The research team analyzed the genetic makeup of over 1,000 cancer patients, uncovering how germline variants—mutations passed down through generations—can lead to malfunctioning proteins. These proteins are essential for numerous physiological functions, and when they go awry, they may set the stage for cancer. This innovative approach could revolutionize how we assess inherited cancer risk and develop preventative measures.

A Milestone in Cancer Research

This study, published in the journal Cell, is a pivotal contribution to the Clinical Proteomic Tumor Analysis Consortium. The consortium is backed by the National Cancer Institute, striving to illuminate the roles cellular proteins play in cancer. While past research has heavily focused on mutations that tumors acquire during a person’s life, this study highlights the often-overlooked inherited variants.
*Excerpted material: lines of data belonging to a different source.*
-- ==== Sys2Proof/Laws/Ops.lean ====
section
/-! SUPPORT. What each shared operation can do, said once: reading what was put back, faults, results and retirement, the
dispatch of records, events, packets and commands. -/

namespace Sys2Proof.Machine

/-! ### Cores, dies, packages -/

theorem State.getCore_setCore (s : State) (c : Core) (k : CoreKey) : (s.setCore c).getCore k = if c.key = k then c else s.getCore k := by
  unfold State.setCore State.getCore
  by_cases h : s.core.key = c.key
  · by_cases e : c.key = k <;> simp [h, e]
  · by_cases e : c.key = k
    · subst e; simp [h]
    · have n : k ≠ c.key := fun x => e x.symm
      simp [h, e, n, aget_aput]
@[simp] theorem State.getCore_setCore_self (s : State) (c : Core) : (s.setCore c).getCore c.key = c := by simp [State.getCore_setCore]
@[simp] theorem State.getCore_core (s : State) : s.getCore s.core.key = s.core := if_pos rfl
@[simp] theorem State.setCore_key (s : State) (c : Core) : (s.setCore c).core.key = s.core.key := by
  unfold State.setCore; split <;> simp_all
theorem State.getDie_setDie (s : State) (d : Die) (k : DieKey) : (s.setDie d).getDie k = if d.key = k then d else s.getDie k := by
  unfold State.setDie State.getDie
  by_cases e : d.key = k
  · subst e; simp
  · have n : k ≠ d.key := fun x => e x.symm
    simp [e, n, aget_aput]
@[simp] theorem State.getDie_setDie_self (s : State) (d : Die) : (s.setDie d).getDie d.key = d := by simp [State.getDie_setDie]
theorem State.getPkg_setPkg (s : State) (p : Package) (n : Nat) : (s.setPkg p).getPkg n = if p.pkg = n then p else s.getPkg n := by
  unfold State.setPkg State.getPkg
  by_cases e : p.pkg = n
  · subst e; simp
  · have n' : n ≠ p.pkg := fun x => e x.symm
    simp [e, n', aget_aput]
@[simp] theorem State.getPkg_setPkg_self (s : State) (p : Package) : (s.setPkg p).getPkg p.pkg = p := by simp [State.getPkg_setPkg]

@[simp] theorem State.setCore_dies (s : State) (c : Core) : (s.setCore c).dies = s.dies := by unfold State.setCore; split <;> rfl
@[simp] theorem State.setCore_pkgs (s : State) (c : Core) : (s.setCore c).pkgs = s.pkgs := by unfold State.setCore; split <;> rfl
@[simp] theorem State.setCore_mem (s : State) (c : Core) : (s.setCore c).mem = s.mem := by unfold State.setCore; split <;> rfl
@[simp] theorem State.setCore_queues (s : State) (c : Core) : (s.setCore c).queues = s.queues := by unfold State.setCore; split <;> rfl
@[simp] theorem State.setCore_launches (s : State) (c : Core) : (s.setCore c).launches = s.launches := by unfold State.setCore; split <;> rfl
@[simp] theorem State.setCore_sigs (s : State) (c : Core) : (s.setCore c).sigs = s.sigs := by unfold State.setCore; split <;> rfl
@[simp] theorem State.setCore_eventq (s : State) (c : Core) : (s.setCore c).eventq = s.eventq := by unfold State.setCore; split <;> rfl
@[simp] theorem State.setCore_ring (s : State) (c : Core) : (s.setCore c).ring = s.ring := by unfold State.setCore; split <;> rfl
@[simp] theorem State.setCore_now (s : State) (c : Core) : (s.setCore c).now = s.now := by unfold State.setCore; split <;> rfl
@[simp] theorem State.setCore_place (s : State) (c : Core) : (s.setCore c).place = s.place := by unfold State.setCore; split <;> rfl
@[simp] theorem State.select_mem (s : State) (k : CoreKey) : (s.select k).mem = s.mem := by unfold State.select; split <;> rfl
@[simp] theorem State.post_mem (s : State) (n : Nat) (k : CoreKey) (w : List Word) : (s.post n k w).mem = s.mem := by
  unfold State.post; dsimp only; split
  · rfl
  · split <;> rfl
@[simp] theorem State.dropPin_mem (s : State) : s.dropPin.mem = s.mem := by
  unfold State.dropPin; split
  · split <;> rfl
  · rfl
@[simp] theorem State.settlePin_mem (s : State) : s.settlePin.mem = s.mem := by
  unfold State.settlePin; dsimp only; split
  · split
    · exact State.dropPin_mem s
    · rfl
  · rfl

/-- What a key-preserving store of a core, die or package keeps. -/
theorem State.Keyed.setDie {s : State} (h : s.Keyed) (d : Die) : (s.setDie d).Keyed :=
  ⟨h.1, fun e m => (mem_aput m).elim (fun x => by subst x; rfl) (h.2.1 e), h.2.2⟩
theorem State.Keyed.setPkg {s : State} (h : s.Keyed) (p : Package) : (s.setPkg p).Keyed :=
  ⟨h.1, h.2.1, fun e m => (mem_aput m).elim (fun x => by subst x; rfl) (h.2.2 e)⟩
theorem State.Keyed.setCore {s : State} (h : s.Keyed) (c : Core) : (s.setCore c).Keyed := by
  unfold State.setCore
  split
  · next e => exact ⟨fun x m => ⟨(h.1 x m).1, fun y => (h.1 x m).2 (y.trans e.symm)⟩, h.2⟩
  · next e =>
    refine ⟨fun x m => (mem_aput m).elim (fun y => ?_) (h.1 x), h.2⟩
    subst y; exact ⟨rfl, fun z => e z.symm⟩

theorem State.getCore_key {s : State} (h : s.Keyed) (k : CoreKey) : (s.getCore k).key = k := by
  unfold State.getCore
  split
  · assumption
  · cases e : aget s.parked k with
    | none => rfl
    | some c => exact (h.1 _ (mem_of_aget e)).1
theorem State.getDie_key {s : State} (h : s.Keyed) (k : DieKey) : (s.getDie k).key = k := by
  unfold State.getDie
  cases e : aget s.dies k with
  | none => rfl
  | some d => exact h.2.1 _ (mem_of_aget e)
theorem State.getPkg_key {s : State} (h : s.Keyed) (n : Nat) : (s.getPkg n).pkg = n := by
  unfold State.getPkg
  cases e : aget s.pkgs n with
  | none => rfl
  | some p => exact h.2.2 _ (mem_of_aget e)

/-! ### Faults (R397 to R400) -/

/-- A word that raises a fault always goes on: into the fault once the vector engine is idle, and before that the fault waits. -/
theorem raise_next (f : FaultInfo) (s : State) : ∃ t, raise f s = .next t := ⟨_, rfl⟩
/-- A task that a fault has ended keeps its record (R400). -/
theorem raised_failed (f : FaultInfo) {s : State} (h : s.core.failed = true) : s.raised f = s := if_pos h
theorem Core.failed_iff (c : Core) : c.failed = true ↔ c.phase = .ending .fault := by simp [Core.failed]
theorem raised_precise (f : FaultInfo) {s : State} (h : s.core.precise) : s.raised f = takeFault f s := by
  have n : s.core.failed = false := by simpa [Core.failed] using h.2
  simp [State.raised, n, h.1]
theorem raised_waits (f : FaultInfo) {s : State} (n : s.core.failed = false) (h : s.core.vectorIdle = false) :
    s.raised f = { s with core := { s.core with trap := some f } } := by simp [State.raised, n, h]
theorem raise_precise (f : FaultInfo) {s : State} (h : s.core.precise) : raise f s = .next (takeFault f s) := by
  rw [raise, raised_precise f h]
theorem raise_waits (f : FaultInfo) {s : State} (n : s.core.failed = false) (h : s.core.vectorIdle = false) :
    raise f s = .next { s with core := { s.core with trap := some f } } := by rw [raise, raised_waits f n h]

@[simp] theorem State.discardLog_mem (s : State) : s.discardLog.mem = s.mem := by
  unfold State.discardLog; split
  · split
    · rfl
    · dsimp only; split <;> rfl
  · rfl
@[simp] theorem State.endByFault_mem (s : State) : s.endByFault.mem = s.mem := by
  simp [State.endByFault]
theorem takeFault_mem (f : FaultInfo) (s : State) : (takeFault f s).mem = s.mem := by
  simp only [takeFault, apply_ite State.mem, State.endByFault_mem, ite_self]
/-- A handleable fault with the handler on, in user mode, enters the handler (R399). -/
theorem takeFault_handler {f : FaultInfo} {s : State} (n : fatalCode f.code = false) (u : s.core.priv = false)
    (e : s.core.ctl.tvec.getLsbD 0 = true) : takeFault f s = { s with core := { s.core with
      ctl := { s.core.ctl with
        frec := faultRecord f s, reppos := BitVec.ofNat 64 (match s.core.rep with | some r => r.pos | none => 0)
        epc := (if f.code = 26 then s.core.pc + 8 else s.core.pc).zeroExtend 64, mode := s.core.ctl.mode ||| 1 }
      pc := BitVec.ofNat 17 (bits s.core.ctl.tvec.toNat 16 3 * 8), rep := none, repResume := false, wait := none, trap := none
      repHeld := if s.core.rep.isSome then some s.core.pc else none } } := by
  simp only [takeFault, u, Bool.and_false, Bool.false_eq_true, if_false, n, e, Bool.not_true, Bool.or_self] <;> rfl
/-- Where no handler is on, the task ends (R400). -/
theorem takeFault_ends {f : FaultInfo} {s : State} (u : s.core.priv = false ∨ fatalCode f.code = true)
    (e : s.core.ctl.tvec.getLsbD 0 = false ∨ fatalCode f.code = true) :
    (takeFault f s) = State.endByFault { s with core := { s.core with ctl := { s.core.ctl with
      frec := faultRecord f s, reppos := BitVec.ofNat 64 (match s.core.rep with | some r => r.pos | none => 0) } } } := by
  rcases u with u | u <;> rcases e with e | e <;>
    simp only [takeFault, u, e, Bool.and_false, Bool.false_and, Bool.not_true, Bool.false_eq_true, if_false, Bool.not_false, Bool.or_true, Bool.true_or, if_true] <;> rfl

/-- In user mode a privileged word raises PRIVILEGE_VIOLATION (R156). -/
theorem privileged_handler {m : State → Out State} {s : State} (h : s.core.priv = true) : privileged m s = m s := by simp [privileged, h]
theorem privileged_user {m : State → Out State} {s : State} (h : s.core.priv = false) : privileged m s = raise { code := 2 } s := by
  simp [privileged, h]

/-! ### Results and retirement (R181, R198) -/

theorem Core.stackBad_of_fits {c : Core} {d : GReg} {v : Word} (h : c.fits d v) : c.stackBad d v = false := by
  unfold Core.stackBad Core.spOk
  by_cases e : d.val = 32
  · obtain ⟨a, b⟩ := h e; simp [a, b]
  · simp [e]
/-- A result that its register takes is written, and the word retires. -/
theorem writeRetire_fits {d : GReg} {v : Word} (f : Core → Core) {s : State} (h : s.core.fits d v) :
    writeRetire d v f s = .next { s with core := ((f s.core).wr d v).retire } := by
  simp [writeRetire, Core.stackBad_of_fits h, retireWith]
theorem setG_fits {d : GReg} {v : Word} {s : State} (h : s.core.fits d v) : setG d v s = .next { s with core := (s.core.wr d v).retire } :=
  writeRetire_fits id h
/-- Everything that a word with a result can do: STACK_FAULT, or the result and retirement. -/
theorem writeRetire_cases {d : GReg} {v : Word} {f : Core → Core} {s t : State} (h : writeRetire d v f s = .next t) :
    (s.core.stackBad d v = true ∧ t = s.raised { code := 6, addr := v.toNat, detail := 0 })
      ∨ (s.core.stackBad d v = false ∧ t = { s with core := ((f s.core).wr d v).retire }) := by
  unfold writeRetire at h
  split at h
  · next b => injection h with h; exact .inl ⟨b, h.symm⟩
  · next b => injection h with h; exact .inr ⟨by simpa using b, h.symm⟩

/-- A word that retires changes of its core what R198 and the progress of a REP sequence change. -/
theorem Core.retire_moved (c : Core) : c.moved c.retire := by
  refine ⟨?_, ?_⟩
  · unfold Core.retire
    split
    · split <;> rfl
    · rfl
  · unfold Core.retire
    split
    · split <;> simp only [Core.goto, Core.markExecuted] <;> cases c.task <;> rfl
    · simp only [Core.goto, Core.markExecuted]; cases c.task <;> rfl

/-! ### Events and commands -/

/-- An event whose condition does not hold changes nothing, and says so to the choice of the next agent. -/
theorem idle_next (s : State) : idle s = .next { s with skipped := true } := rfl

/-- A command is served while the package's active complex is at work (R425). -/
theorem served_managed {m : State → Out State} {s : State} (h : s.managed s.place.core.pkg = true) : served m s = m s := by
  simp [served, h]
theorem command_done {m : State → State} {s : State} {b : Bool} (hs : s.managed s.place.core.pkg = true) (h : b = true) :
    command b m s = .next (complete .done (m s)) := by simp [command, served, hs, h, ok]
/-- A command that its rules refuse changes its status alone (R425). -/
theorem command_refused {m : State → State} {s : State} {b : Bool} (hs : s.managed s.place.core.pkg = true) (h : b = false) :
    command b m s = .next (complete .refused s) := by simp [command, served, hs, h, ok]

theorem hostRequest_served {pa n : Nat} {m : State → State × HostReply} {s : State} (h : s.hostServes pa n = true) :
    hostRequest pa n m s = .next { (m s).1 with hostReply := (m s).2 } := by simp [hostRequest, h, ok]
/-- A host request that is not served has no effect (R417). -/
theorem hostRequest_aborted {pa n : Nat} {m : State → State × HostReply} {s : State} (h : s.hostServes pa n = false) :
    hostRequest pa n m s = .next { s with hostReply := .abort } := by simp [hostRequest, h, ok]

theorem testAccess_on {m : Package → Package} {s : State} (h : (s.getPkg s.place.core.pkg).tapen = true) :
    testAccess m s = .next (s.setPkg (m (s.getPkg s.place.core.pkg))) := by simp [testAccess, h, ok]

/-- The meaning of a queue's event is that of the queue at the place. -/
theorem withQueue_some {m : QKey → Queue → State → Out State} {s : State} {q : Queue} (h : aget s.queues s.place.q = some q) :
    withQueue m s = m s.place.q q s := by simp [withQueue, h]
/-- The dispatch of the ready packet of a kind that its command processor serves next (R89, R90). -/
theorem dispatch_ready {kind : Packet → Bool} {m : QKey → Queue → Packet → State → Out State} {s : State} {q : Queue}
    {p : Packet} (h : aget s.queues s.place.q = some q) (r : s.readyPacket s.place.q q = some p) (k : kind p = true)
    (w : s.wins s.place.q q = true) :
    dispatch kind m s =
      (let q' := q.setPacket p.idx (fun p => { p with phase := .dispatched, since := s.tick })
       m s.place.q q' p { (s.setQueue s.place.q q') with served := aput s.served (q.homeDie s.place.q) s.place.q.q }) := by
  rw [dispatch, withQueue_some h]
  simp only [r, k, w, Bool.and_self, if_true]
  rfl

theorem takeCtrl_some {up : Bool} {q : Nat × BitVec 32 → Bool} {m : Die → Port → Out State} {s : State} {e : Nat × BitVec 32}
    (h : ((s.getDie s.place.core.dieKey).port up).ctrl.find? q = some e) :
    takeCtrl up q m s = m (s.getDie s.place.core.dieKey)
      { ((s.getDie s.place.core.dieKey).port up) with ctrl := ((s.getDie s.place.core.dieKey).port up).ctrl.erase e } := by
  simp only [takeCtrl, h]

end Sys2Proof.Machine
end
Understanding Personal Cancer Risks

Certain inherited mutations, like those in the BRCA genes notorious for heightening breast cancer risk, can empower medical professionals to offer tailored strategies for risk reduction. These strategies might include enhanced screenings, preventive treatments, and even surgeries. By exploring the genomes of healthy cells from cancer patients, this recent study sheds light on germline mutations’ significant role in cancer risk assessment.

A Closer Look at the Findings

Led by first author Fernanda Martins Rodrigues, PhD, the team identified 119 rare and potentially cancer-causing genetic variants among 1,064 individuals across ten different cancer types. They also discovered common variants that might not individually trigger cancer but could collectively escalate the risk by affecting essential proteins involved in cancer pathways.

Polygenic Risk Scores: A New Measure of Cancer Risk

The researchers introduced the concept of polygenic risk scores, providing a cumulative estimate of cancer risk based on inherited mutations. For example, patients suffering from aggressive cancers like glioblastoma and pancreatic cancer exhibited significantly higher polygenic risk scores than those with other malignancies or healthy individuals. Thus, an accumulation of certain inherited variants can greatly amplify cancer risk.

Unraveling Protein Modifications: The Devil is in the Details

This innovative study also explored how inherited mutations could lead to structural alterations in proteins post-assembly, significantly affecting their functionality. Such changes include adding small molecular tags, which determine how and when proteins are active. This precision in understanding genetic factors influencing cancer risk could ultimately refine polygenic risk scores.

A Bright Future in Cancer Prediction and Prevention

By meticulously matching germline mutations to their protein consequences, the study advances cancer research, shining a light on inherited genetic factors that could potentially enhance cancer risk predictions. This groundbreaking work not only deepens our understanding of cancer biology but also paves the way for more accurate risk assessment and potentially transformative strategies for cancer prevention.